-- What you will do --
Whenever a line in the records below contains "signExtend", pick it out.

---------- Records for this exercise ----------

-- ==== Sys2Proof/Certificates/Slice0/Obligations.lean ====
section
/-!
DEFINITION. The statements of this model, from the numbered rules of the manual.
-/
open Sys2Proof Sys2Proof.Machine

/-- R71 and R74, and NOP. CLZ is the number of bits above the highest one bit, CTZ of those below the lowest, POPC the number of one bits. -/
def Obligations.IntegerOperations : Prop :=
  (∀ (s : State) (d a b : Reg),
     let x := s.rdG a
     let y := s.rdG b
     let n := y.toNat % 64
     let pc := s.here.pc + 4
     Completes (.add d a b) s (WritesG s false d (x + y) pc) ∧
     Completes (.sub d a b) s (WritesG s false d (x - y) pc) ∧
     Completes (.and d a b) s (WritesG s false d (x &&& y) pc) ∧
     Completes (.or d a b) s (WritesG s false d (x ||| y) pc) ∧
     Completes (.xor d a b) s (WritesG s false d (x ^^^ y) pc) ∧
     Completes (.andn d a b) s (WritesG s false d (x &&& ~~~y) pc) ∧
     Completes (.sll d a b) s (WritesG s false d (x <<< n) pc) ∧
     Completes (.srl d a b) s (WritesG s false d (x >>> n) pc) ∧
     Completes (.sra d a b) s (WritesG s false d (x.sshiftRight n) pc) ∧
     Completes (.slt d a b) s (WritesG s false d (if x.toInt < y.toInt then 1 else 0) pc) ∧
     Completes (.sltu d a b) s (WritesG s false d (if x.toNat < y.toNat then 1 else 0) pc) ∧
     Completes (.min d a b) s (WritesG s false d (BitVec.ofInt 64 (min x.toInt y.toInt)) pc) ∧
     Completes (.max d a b) s (WritesG s false d (BitVec.ofInt 64 (max x.toInt y.toInt)) pc) ∧
     Completes (.minu d a b) s (WritesG s false d (BitVec.ofNat 64 (min x.toNat y.toNat)) pc) ∧
     Completes (.maxu d a b) s (WritesG s false d (BitVec.ofNat 64 (max x.toNat y.toNat)) pc) ∧
     Completes (.mul d a b) s (WritesG s false d (BitVec.ofNat 64 (x.toNat * y.toNat)) pc) ∧
     Completes (.mulh d a b) s (WritesG s false d ((BitVec.ofInt 128 (x.toInt * y.toInt)).extractLsb' 64 64) pc) ∧
     Completes (.mulhu d a b) s (WritesG s false d ((BitVec.ofNat 128 (x.toNat * y.toNat)).extractLsb' 64 64) pc) ∧
     (∃ v, Completes (.clz d a) s (WritesG s false d v pc) ∧ v.toNat ≤ 64 ∧ (x = 0 → v = 64) ∧
       x.toNat < 2 ^ (64 - v.toNat) ∧ (v.toNat < 64 → x.toNat.testBit (63 - v.toNat) = true)) ∧
     (∃ v, Completes (.ctz d a) s (WritesG s false d v pc) ∧ v.toNat ≤ 64 ∧ (x = 0 → v = 64) ∧
       2 ^ v.toNat ∣ x.toNat ∧ (v.toNat < 64 → x.toNat.testBit v.toNat = true)) ∧
     (∃ v, Completes (.popc d a) s (WritesG s false d v pc) ∧
       v.toNat = ((List.range 64).filter fun i => x.toNat.testBit i).length)) ∧
  (∀ (s : State) (d a : Reg) (imm : BitVec 16) (n : BitVec 6),
     let x := s.rdG a
     let pc := s.here.pc + 4
     Completes .nop s (GoesOn s false pc) ∧
     Completes (.addi d a imm) s (WritesG s false d (x + imm.signExtend 64) pc) ∧
     Completes (.andi d a imm) s (WritesG s false d (x &&& imm.zeroExtend 64) pc) ∧
     Completes (.ori d a imm) s (WritesG s false d (x ||| imm.zeroExtend 64) pc) ∧
     Completes (.xori d a imm) s (WritesG s false d (x ^^^ imm.zeroExtend 64) pc) ∧
     Completes (.slti d a imm) s (WritesG s false d (if x.toInt < imm.toInt then 1 else 0) pc) ∧
     Completes (.sltiu d a imm) s (WritesG s false d (if x.toNat < (imm.signExtend 64).toNat then 1 else 0) pc) ∧
     Completes (.slli d a n) s (WritesG s false d (x <<< n.toNat) pc) ∧
     Completes (.srli d a n) s (WritesG s false d (x >>> n.toNat) pc) ∧
     Completes (.srai d a n) s (WritesG s false d (x.sshiftRight n.toNat) pc) ∧
     Completes (.lhi d imm) s (WritesG s false d (imm.signExtend 64 <<< 16) pc) ∧
     Completes (.shori d a imm) s (WritesG s false d (BitVec.append (x.setWidth 48) imm) pc)) ∧
  (∀ d a b : Reg,
    let w (fn : Nat) : Nat := d.toNat * 2 ^ 21 + a.toNat * 2 ^ 16 + b.toNat * 2 ^ 11 + fn;
    (w 0 ≠ 0 → decode (w 0) = some (.add d a b)) ∧ decode (w 1) = some (.sub d a b) ∧ decode (w 2) = some (.and d a b) ∧ decode (w 3) = some (.or d a b) ∧
    decode (w 4) = some (.xor d a b) ∧ decode (w 5) = some (.andn d a b) ∧ decode (w 6) = some (.sll d a b) ∧ decode (w 7) = some (.srl d a b) ∧
    decode (w 8) = some (.sra d a b) ∧ decode (w 9) = some (.slt d a b) ∧ decode (w 10) = some (.sltu d a b) ∧ decode (w 11) = some (.min d a b) ∧
    decode (w 12) = some (.max d a b) ∧ decode (w 13) = some (.minu d a b) ∧ decode (w 14) = some (.maxu d a b) ∧ decode (w 15) = some (.mul d a b) ∧
    decode (w 16) = some (.mulh d a b) ∧ decode (w 17) = some (.mulhu d a b) ∧
    decode (w 18) = (if b = 0 then some (.clz d a) else none) ∧ decode (w 19) = (if b = 0 then some (.ctz d a) else none) ∧
    decode (w 20) = if b = 0 then some (.popc d a) else none) ∧
  (∀ (d a : Reg) (imm : BitVec 16),
    let w (op : Nat) : Nat := op * 2 ^ 26 + d.toNat * 2 ^ 21 + a.toNat * 2 ^ 16 + imm.toNat
    let n : BitVec 6 := imm.setWidth 6;
    decode (w 2) = some (if d = 0 ∧ a = 0 ∧ imm = 0 then .nop else .addi d a imm) ∧ decode (w 3) = some (.andi d a imm) ∧ decode (w 4) = some (.ori d a imm) ∧
    decode (w 5) = some (.xori d a imm) ∧ decode (w 6) = some (.slti d a imm) ∧ decode (w 7) = some (.sltiu d a imm) ∧
    decode (w 8) = (if imm.toNat / 64 = 0 then some (.slli d a n) else if imm.toNat / 64 = 1 then some (.srli d a n) else if imm.toNat / 64 = 2 then some (.srai d a n) else none) ∧
    decode (w 9) = (if a = 0 then some (.lhi d imm) else none) ∧ decode (w 10) = some (.shori d a imm))

/-- R72, R73 and R198: division and where it executes. The hypothesis says on which kind of core the context is. -/
def Obligations.DivisionOnTheWCore : Prop :=
  ∀ (s : State) (d a b : Reg),
    let x := s.rdG a
    let y := s.rdG b
    let pc := s.here.pc + 4
    let ovf := x = 0x8000000000000000 ∧ y = 0xFFFFFFFFFFFFFFFF
    (isWCore s.execCore = true →
      Completes (.div d a b) s (WritesG s true d (if y = 0 then 0xFFFFFFFFFFFFFFFF else if ovf then x else BitVec.ofInt 64 (x.toInt.tdiv y.toInt)) pc) ∧
      Completes (.divu d a b) s (WritesG s true d (if y = 0 then 0xFFFFFFFFFFFFFFFF else BitVec.ofNat 64 (x.toNat / y.toNat)) pc) ∧
      Completes (.rem d a b) s (WritesG s true d
        (if y = 0 then x else if ovf then 0 else BitVec.ofInt 64 (x.toInt - x.toInt.tdiv y.toInt * y.toInt)) pc) ∧
      Completes (.remu d a b) s (WritesG s true d (if y = 0 then x else BitVec.ofNat 64 (x.toNat % y.toNat)) pc)) ∧
    (isWCore s.execCore = false → s.inHandler = false →
      ∀ i, (i = .div d a b ∨ i = .divu d a b ∨ i = .rem d a b ∨ i = .remu d a b) →
        Completes i s fun t =>
          t.here.st = .migrationWaiting ∧ { t.here with st := s.here.st } = s.here ∧
          t.migFifo.getD (clusterOf s.execCore) [] = s.migFifo.getD (clusterOf s.execCore) [] ++ [s.cur] ∧
          { t with ctxs := s.ctxs, migFifo := s.migFifo } = s ∧ ∀ id, id ≠ s.cur → t.ctx id = s.ctx id) ∧
    (let w := 0x04000000 + d.toNat * 2 ^ 21 + a.toNat * 2 ^ 16 + b.toNat * 2 ^ 11;
      decode w = some (.div d a b) ∧ decode (w + 1) = some (.divu d a b) ∧ decode (w + 2) = some (.rem d a b) ∧ decode (w + 3) = some (.remu d a b))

----------

-- Response to this task --
     Completes (.addi d a imm) s (WritesG s false d (x + imm.signExtend 64) pc) ∧
     Completes (.sltiu d a imm) s (WritesG s false d (if x.toNat < (imm.signExtend 64).toNat then 1 else 0) pc) ∧
     Completes (.lhi d imm) s (WritesG s false d (imm.signExtend 64 <<< 16) pc) ∧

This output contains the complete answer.